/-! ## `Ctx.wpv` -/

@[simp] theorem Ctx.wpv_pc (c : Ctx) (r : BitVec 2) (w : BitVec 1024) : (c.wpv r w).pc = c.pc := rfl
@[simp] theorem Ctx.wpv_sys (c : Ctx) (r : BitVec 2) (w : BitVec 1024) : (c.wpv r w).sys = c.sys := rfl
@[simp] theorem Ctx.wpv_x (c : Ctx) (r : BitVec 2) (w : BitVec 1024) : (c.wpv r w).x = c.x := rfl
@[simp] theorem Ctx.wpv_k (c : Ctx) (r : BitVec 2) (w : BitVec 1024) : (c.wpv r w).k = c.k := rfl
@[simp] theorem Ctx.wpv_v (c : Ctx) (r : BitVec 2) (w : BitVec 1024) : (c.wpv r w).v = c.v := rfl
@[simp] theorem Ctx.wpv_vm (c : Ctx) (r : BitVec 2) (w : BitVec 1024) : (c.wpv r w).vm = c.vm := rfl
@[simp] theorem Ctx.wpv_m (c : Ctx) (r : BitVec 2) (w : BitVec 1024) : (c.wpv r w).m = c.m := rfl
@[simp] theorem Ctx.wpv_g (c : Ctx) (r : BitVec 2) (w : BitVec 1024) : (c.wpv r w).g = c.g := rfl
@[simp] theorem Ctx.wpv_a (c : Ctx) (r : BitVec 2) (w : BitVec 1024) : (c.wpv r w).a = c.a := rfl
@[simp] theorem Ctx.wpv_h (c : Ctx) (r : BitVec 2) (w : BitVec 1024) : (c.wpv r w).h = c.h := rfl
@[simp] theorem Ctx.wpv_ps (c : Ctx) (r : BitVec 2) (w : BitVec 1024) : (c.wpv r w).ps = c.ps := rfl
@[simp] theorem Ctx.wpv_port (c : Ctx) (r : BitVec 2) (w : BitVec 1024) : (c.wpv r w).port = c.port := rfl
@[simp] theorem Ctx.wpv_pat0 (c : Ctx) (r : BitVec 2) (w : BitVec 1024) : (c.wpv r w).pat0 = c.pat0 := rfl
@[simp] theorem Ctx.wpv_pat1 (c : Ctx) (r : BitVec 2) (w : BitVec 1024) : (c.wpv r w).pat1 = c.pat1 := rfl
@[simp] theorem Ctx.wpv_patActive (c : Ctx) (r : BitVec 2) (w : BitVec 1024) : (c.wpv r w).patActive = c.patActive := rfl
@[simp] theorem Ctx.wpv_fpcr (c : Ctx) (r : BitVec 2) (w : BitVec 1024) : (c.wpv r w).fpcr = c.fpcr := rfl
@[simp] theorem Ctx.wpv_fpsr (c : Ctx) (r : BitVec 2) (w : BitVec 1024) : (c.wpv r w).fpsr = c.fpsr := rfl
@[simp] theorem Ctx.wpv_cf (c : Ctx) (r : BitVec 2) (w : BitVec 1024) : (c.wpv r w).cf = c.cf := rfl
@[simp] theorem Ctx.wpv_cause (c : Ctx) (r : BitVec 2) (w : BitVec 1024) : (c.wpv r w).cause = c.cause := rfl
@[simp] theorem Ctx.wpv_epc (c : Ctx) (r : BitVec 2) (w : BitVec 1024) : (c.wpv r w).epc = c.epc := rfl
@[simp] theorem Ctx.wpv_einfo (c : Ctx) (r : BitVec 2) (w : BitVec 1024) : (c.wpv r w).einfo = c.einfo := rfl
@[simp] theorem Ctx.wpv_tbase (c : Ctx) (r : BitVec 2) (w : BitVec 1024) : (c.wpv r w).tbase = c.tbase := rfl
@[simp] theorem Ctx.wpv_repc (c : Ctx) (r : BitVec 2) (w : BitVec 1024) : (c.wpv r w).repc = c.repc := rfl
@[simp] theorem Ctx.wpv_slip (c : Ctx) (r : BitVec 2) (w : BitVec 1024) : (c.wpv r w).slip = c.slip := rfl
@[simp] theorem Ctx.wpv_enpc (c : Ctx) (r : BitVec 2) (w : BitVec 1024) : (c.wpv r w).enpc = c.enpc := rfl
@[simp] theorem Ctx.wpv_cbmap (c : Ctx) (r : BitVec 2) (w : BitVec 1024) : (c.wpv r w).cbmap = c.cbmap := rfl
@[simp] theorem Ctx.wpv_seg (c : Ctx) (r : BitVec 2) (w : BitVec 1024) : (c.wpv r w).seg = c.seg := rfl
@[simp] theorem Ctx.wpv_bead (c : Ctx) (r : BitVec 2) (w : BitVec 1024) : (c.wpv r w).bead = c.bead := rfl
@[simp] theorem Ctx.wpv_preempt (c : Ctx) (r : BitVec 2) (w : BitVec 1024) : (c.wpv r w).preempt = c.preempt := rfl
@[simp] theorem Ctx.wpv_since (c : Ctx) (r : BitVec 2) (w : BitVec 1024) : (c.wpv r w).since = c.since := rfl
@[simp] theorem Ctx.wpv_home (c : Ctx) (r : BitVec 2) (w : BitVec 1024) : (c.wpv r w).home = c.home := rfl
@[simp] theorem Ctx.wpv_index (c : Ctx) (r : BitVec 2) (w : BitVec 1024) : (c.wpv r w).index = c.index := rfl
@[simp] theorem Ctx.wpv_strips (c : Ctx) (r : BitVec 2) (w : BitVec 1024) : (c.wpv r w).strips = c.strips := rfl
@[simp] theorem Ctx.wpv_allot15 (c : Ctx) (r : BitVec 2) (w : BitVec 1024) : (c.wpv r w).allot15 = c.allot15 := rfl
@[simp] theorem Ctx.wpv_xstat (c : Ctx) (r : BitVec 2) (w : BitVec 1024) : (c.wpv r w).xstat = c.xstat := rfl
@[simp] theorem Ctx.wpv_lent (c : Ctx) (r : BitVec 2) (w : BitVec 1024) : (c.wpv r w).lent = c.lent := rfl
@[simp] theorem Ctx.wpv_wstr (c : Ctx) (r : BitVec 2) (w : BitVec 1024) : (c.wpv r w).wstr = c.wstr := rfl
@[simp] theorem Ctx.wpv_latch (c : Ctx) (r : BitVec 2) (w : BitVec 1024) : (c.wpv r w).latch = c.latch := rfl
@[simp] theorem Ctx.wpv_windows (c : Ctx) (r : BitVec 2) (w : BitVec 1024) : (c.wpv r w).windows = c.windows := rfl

* * *

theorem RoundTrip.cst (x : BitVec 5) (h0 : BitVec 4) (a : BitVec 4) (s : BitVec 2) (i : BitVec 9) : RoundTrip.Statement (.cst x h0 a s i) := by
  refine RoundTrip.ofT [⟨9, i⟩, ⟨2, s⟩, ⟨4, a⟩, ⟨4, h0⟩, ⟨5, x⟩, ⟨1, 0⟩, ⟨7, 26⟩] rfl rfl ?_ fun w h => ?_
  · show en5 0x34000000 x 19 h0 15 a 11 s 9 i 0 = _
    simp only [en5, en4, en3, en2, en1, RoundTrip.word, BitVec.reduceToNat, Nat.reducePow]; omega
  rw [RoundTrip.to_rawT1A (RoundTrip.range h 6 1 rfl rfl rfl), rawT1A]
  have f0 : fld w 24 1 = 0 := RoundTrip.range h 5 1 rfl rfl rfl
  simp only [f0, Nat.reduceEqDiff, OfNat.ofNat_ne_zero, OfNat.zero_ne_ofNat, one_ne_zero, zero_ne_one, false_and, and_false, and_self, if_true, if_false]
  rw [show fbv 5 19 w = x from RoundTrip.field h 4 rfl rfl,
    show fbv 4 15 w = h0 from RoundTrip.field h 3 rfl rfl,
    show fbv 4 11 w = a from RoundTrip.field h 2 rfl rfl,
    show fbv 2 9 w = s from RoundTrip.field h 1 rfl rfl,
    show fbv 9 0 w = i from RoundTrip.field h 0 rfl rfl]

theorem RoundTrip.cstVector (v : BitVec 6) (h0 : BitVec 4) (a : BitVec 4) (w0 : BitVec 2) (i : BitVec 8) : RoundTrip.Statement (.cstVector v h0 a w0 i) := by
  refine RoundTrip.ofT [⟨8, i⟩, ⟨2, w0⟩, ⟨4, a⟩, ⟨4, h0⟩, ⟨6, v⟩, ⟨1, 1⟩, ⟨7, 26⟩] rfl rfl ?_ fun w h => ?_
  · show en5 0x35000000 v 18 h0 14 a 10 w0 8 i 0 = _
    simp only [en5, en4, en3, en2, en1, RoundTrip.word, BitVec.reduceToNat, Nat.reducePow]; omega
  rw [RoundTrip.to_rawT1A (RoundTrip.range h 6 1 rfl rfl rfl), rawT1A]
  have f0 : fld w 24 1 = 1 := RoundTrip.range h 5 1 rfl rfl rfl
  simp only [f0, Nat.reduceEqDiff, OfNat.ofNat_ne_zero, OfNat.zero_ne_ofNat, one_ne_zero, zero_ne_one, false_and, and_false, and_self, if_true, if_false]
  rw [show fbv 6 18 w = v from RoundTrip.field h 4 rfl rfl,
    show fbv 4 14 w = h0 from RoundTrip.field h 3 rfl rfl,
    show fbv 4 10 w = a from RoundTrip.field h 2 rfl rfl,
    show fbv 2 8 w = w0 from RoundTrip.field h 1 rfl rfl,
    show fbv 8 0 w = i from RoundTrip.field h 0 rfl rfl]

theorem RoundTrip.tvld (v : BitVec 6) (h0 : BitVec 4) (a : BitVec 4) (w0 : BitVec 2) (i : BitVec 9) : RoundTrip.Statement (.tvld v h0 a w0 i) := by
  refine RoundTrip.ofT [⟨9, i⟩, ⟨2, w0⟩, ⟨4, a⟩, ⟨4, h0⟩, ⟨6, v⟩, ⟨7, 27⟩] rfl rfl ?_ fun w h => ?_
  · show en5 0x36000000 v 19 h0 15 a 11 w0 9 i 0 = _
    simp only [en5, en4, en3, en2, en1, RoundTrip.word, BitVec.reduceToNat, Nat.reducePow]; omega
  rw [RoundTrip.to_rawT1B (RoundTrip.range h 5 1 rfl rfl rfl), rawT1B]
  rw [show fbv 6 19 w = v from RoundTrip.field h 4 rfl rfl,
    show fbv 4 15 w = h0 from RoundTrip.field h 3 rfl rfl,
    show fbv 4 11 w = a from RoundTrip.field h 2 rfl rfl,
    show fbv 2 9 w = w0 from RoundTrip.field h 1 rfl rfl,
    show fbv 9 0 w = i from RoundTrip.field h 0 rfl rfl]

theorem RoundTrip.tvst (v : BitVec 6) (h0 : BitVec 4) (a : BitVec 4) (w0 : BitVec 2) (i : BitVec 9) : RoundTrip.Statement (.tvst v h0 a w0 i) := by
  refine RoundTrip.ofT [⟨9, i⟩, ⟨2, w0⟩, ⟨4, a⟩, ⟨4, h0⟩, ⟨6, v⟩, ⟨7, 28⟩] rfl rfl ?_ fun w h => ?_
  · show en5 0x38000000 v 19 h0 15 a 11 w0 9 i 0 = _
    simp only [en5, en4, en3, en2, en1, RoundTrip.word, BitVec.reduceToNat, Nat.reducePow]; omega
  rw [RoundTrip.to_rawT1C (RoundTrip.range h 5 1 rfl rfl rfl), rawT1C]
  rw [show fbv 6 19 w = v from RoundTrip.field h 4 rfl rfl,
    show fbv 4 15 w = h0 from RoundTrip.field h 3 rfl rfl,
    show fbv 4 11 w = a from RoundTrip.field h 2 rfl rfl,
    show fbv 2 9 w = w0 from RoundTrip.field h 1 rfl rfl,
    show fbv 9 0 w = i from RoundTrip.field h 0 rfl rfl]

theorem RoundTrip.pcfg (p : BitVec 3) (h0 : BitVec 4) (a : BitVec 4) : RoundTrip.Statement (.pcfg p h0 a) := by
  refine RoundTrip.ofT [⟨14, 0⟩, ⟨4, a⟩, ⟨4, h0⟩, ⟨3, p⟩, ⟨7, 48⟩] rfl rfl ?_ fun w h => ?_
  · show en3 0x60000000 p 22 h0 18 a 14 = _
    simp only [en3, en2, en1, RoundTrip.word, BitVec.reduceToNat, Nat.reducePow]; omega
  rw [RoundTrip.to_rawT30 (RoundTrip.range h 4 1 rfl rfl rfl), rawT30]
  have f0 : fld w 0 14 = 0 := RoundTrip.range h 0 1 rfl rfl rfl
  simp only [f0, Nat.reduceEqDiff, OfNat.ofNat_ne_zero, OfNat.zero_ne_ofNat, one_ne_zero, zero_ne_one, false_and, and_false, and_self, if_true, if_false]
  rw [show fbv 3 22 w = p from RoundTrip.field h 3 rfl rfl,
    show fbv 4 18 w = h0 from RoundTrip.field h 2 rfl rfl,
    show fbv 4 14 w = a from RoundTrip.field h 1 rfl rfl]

==

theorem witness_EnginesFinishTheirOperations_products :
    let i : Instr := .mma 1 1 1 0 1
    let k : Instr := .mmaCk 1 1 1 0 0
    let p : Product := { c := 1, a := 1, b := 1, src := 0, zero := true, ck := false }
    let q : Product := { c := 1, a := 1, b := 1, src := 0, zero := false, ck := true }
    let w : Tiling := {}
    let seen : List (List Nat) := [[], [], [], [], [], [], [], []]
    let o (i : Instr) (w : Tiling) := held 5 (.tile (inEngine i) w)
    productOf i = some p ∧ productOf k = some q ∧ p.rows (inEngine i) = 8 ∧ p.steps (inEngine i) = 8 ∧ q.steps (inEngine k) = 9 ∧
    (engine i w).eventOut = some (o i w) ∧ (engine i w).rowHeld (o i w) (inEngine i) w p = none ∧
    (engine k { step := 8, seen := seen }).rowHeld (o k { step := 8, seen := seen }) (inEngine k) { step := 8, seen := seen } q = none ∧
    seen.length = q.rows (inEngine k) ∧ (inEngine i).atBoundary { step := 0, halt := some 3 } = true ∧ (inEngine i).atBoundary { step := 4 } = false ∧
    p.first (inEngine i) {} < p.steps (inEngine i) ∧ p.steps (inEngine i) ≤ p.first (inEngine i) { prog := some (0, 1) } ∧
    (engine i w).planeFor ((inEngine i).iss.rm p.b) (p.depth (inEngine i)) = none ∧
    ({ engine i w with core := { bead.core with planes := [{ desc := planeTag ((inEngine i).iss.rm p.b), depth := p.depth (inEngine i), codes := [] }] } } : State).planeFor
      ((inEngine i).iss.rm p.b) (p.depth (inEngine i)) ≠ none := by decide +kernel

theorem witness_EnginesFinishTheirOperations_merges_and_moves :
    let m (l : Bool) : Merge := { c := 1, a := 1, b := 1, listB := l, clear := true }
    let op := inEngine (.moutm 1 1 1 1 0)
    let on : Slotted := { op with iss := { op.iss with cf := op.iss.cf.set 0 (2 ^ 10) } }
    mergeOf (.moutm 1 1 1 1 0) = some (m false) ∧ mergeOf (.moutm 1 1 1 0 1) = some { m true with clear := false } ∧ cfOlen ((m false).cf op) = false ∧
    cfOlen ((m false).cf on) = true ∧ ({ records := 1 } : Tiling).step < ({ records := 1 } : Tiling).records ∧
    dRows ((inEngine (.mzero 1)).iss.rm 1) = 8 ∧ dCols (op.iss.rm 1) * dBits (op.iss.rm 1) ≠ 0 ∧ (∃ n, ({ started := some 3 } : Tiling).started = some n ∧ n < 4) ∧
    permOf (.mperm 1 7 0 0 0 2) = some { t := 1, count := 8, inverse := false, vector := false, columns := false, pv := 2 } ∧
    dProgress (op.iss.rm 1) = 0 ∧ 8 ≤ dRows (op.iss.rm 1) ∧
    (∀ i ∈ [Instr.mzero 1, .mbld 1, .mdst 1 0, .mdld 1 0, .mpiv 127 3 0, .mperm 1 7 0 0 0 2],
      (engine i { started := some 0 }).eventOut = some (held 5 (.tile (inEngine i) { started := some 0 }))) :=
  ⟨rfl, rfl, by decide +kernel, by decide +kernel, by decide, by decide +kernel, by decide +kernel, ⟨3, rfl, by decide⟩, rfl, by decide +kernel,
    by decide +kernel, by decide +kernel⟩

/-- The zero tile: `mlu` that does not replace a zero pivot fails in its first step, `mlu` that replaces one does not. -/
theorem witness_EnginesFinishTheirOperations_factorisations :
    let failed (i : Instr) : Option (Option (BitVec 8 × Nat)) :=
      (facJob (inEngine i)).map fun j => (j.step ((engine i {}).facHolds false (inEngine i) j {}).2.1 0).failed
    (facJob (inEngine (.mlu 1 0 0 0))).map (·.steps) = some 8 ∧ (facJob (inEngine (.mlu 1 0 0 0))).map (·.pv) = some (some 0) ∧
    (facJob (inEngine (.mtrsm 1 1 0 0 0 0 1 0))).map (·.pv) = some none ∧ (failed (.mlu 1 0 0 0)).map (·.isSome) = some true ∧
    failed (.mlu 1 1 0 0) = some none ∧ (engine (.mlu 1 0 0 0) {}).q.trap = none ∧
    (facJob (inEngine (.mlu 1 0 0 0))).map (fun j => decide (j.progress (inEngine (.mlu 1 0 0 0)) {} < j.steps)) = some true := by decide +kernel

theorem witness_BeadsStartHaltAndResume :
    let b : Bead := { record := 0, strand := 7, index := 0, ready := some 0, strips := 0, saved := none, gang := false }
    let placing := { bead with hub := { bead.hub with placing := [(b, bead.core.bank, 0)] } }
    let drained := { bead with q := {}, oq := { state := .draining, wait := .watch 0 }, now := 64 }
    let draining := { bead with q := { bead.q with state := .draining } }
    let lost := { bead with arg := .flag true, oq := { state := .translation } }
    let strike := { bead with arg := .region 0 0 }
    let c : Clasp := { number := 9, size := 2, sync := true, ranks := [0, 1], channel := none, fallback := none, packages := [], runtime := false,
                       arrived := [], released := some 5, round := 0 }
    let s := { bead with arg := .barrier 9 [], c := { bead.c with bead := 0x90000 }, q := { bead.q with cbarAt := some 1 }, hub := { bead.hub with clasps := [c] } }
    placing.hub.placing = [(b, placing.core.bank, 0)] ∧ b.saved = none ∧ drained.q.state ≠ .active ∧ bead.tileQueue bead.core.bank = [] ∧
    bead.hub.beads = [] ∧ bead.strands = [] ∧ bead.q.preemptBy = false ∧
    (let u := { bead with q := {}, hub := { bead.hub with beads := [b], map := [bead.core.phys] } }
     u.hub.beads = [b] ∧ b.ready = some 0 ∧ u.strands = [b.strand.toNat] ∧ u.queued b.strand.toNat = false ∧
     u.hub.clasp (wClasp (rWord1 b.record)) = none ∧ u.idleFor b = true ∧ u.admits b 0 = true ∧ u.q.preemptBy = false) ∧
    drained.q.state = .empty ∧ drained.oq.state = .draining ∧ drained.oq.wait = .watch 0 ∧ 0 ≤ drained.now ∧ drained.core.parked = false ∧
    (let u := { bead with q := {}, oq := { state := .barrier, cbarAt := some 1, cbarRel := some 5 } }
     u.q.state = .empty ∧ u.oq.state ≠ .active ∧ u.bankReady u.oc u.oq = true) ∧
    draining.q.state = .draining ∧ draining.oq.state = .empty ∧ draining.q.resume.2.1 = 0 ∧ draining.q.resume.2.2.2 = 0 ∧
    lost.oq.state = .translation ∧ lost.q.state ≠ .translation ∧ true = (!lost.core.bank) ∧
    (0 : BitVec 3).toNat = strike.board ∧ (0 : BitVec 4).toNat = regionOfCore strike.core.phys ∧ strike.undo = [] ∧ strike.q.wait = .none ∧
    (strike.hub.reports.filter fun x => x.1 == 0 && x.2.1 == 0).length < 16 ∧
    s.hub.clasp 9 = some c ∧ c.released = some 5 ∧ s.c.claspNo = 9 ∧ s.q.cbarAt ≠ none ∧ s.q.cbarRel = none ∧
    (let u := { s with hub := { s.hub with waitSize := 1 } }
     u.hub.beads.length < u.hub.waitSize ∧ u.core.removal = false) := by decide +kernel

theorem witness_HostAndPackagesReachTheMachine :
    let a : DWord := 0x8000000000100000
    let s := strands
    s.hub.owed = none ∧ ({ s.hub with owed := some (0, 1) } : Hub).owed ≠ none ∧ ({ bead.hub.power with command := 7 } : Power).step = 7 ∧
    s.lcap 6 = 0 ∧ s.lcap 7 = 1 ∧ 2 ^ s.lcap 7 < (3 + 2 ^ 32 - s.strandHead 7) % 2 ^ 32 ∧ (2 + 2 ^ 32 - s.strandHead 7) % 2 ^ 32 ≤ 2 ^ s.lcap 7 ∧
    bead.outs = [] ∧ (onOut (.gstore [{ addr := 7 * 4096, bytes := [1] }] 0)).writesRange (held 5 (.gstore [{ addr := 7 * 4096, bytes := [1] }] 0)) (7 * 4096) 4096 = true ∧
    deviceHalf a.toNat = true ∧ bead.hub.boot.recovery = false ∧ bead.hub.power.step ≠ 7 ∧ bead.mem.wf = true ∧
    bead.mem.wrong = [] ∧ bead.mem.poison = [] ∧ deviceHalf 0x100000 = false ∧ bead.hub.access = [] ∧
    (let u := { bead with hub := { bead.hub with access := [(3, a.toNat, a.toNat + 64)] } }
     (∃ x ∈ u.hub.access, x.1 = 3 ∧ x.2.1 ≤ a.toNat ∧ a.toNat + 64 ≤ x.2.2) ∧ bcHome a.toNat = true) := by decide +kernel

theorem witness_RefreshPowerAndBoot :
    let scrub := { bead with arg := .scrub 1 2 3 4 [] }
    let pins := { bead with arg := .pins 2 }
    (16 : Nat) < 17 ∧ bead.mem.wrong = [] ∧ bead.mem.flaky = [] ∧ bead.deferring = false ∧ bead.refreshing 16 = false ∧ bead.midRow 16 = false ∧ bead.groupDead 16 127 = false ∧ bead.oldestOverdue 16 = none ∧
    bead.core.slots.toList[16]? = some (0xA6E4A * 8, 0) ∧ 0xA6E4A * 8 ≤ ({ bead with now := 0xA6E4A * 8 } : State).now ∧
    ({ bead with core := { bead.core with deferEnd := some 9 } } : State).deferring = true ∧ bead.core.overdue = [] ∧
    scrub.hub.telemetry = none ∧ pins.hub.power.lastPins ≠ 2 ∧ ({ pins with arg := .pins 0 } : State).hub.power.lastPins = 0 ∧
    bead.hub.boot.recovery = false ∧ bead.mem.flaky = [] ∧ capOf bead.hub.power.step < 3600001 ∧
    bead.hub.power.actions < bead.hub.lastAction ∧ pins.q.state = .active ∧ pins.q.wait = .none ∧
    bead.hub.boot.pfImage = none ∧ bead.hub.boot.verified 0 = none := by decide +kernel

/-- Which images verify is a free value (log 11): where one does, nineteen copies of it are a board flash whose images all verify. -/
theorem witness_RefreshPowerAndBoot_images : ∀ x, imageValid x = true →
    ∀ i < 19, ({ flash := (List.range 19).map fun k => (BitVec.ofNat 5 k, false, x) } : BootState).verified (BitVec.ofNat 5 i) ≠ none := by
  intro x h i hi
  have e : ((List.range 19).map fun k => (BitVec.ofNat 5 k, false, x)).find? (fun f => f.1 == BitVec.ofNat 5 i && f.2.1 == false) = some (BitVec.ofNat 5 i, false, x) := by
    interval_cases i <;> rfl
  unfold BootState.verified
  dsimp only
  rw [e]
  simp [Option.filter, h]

▶ _What needs to be done_:
Look above for the line that contains "c.fpcr := rfl". Starting there, transcribe every line exactly until you have copied the line that contains "c.since := rfl".

▶ _Your response_:
@[simp] theorem Ctx.wpv_fpcr (c : Ctx) (r : BitVec 2) (w : BitVec 1024) : (c.wpv r w).fpcr = c.fpcr := rfl
@[simp] theorem Ctx.wpv_fpsr (c : Ctx) (r : BitVec 2) (w : BitVec 1024) : (c.wpv r w).fpsr = c.fpsr := rfl
@[simp] theorem Ctx.wpv_cf (c : Ctx) (r : BitVec 2) (w : BitVec 1024) : (c.wpv r w).cf = c.cf := rfl
@[simp] theorem Ctx.wpv_cause (c : Ctx) (r : BitVec 2) (w : BitVec 1024) : (c.wpv r w).cause = c.cause := rfl
@[simp] theorem Ctx.wpv_epc (c : Ctx) (r : BitVec 2) (w : BitVec 1024) : (c.wpv r w).epc = c.epc := rfl
@[simp] theorem Ctx.wpv_einfo (c : Ctx) (r : BitVec 2) (w : BitVec 1024) : (c.wpv r w).einfo = c.einfo := rfl
@[simp] theorem Ctx.wpv_tbase (c : Ctx) (r : BitVec 2) (w : BitVec 1024) : (c.wpv r w).tbase = c.tbase := rfl
@[simp] theorem Ctx.wpv_repc (c : Ctx) (r : BitVec 2) (w : BitVec 1024) : (c.wpv r w).repc = c.repc := rfl
@[simp] theorem Ctx.wpv_slip (c : Ctx) (r : BitVec 2) (w : BitVec 1024) : (c.wpv r w).slip = c.slip := rfl
@[simp] theorem Ctx.wpv_enpc (c : Ctx) (r : BitVec 2) (w : BitVec 1024) : (c.wpv r w).enpc = c.enpc := rfl
@[simp] theorem Ctx.wpv_cbmap (c : Ctx) (r : BitVec 2) (w : BitVec 1024) : (c.wpv r w).cbmap = c.cbmap := rfl
@[simp] theorem Ctx.wpv_seg (c : Ctx) (r : BitVec 2) (w : BitVec 1024) : (c.wpv r w).seg = c.seg := rfl
@[simp] theorem Ctx.wpv_bead (c : Ctx) (r : BitVec 2) (w : BitVec 1024) : (c.wpv r w).bead = c.bead := rfl
@[simp] theorem Ctx.wpv_preempt (c : Ctx) (r : BitVec 2) (w : BitVec 1024) : (c.wpv r w).preempt = c.preempt := rfl
@[simp] theorem Ctx.wpv_since (c : Ctx) (r : BitVec 2) (w : BitVec 1024) : (c.wpv r w).since = c.since := rfl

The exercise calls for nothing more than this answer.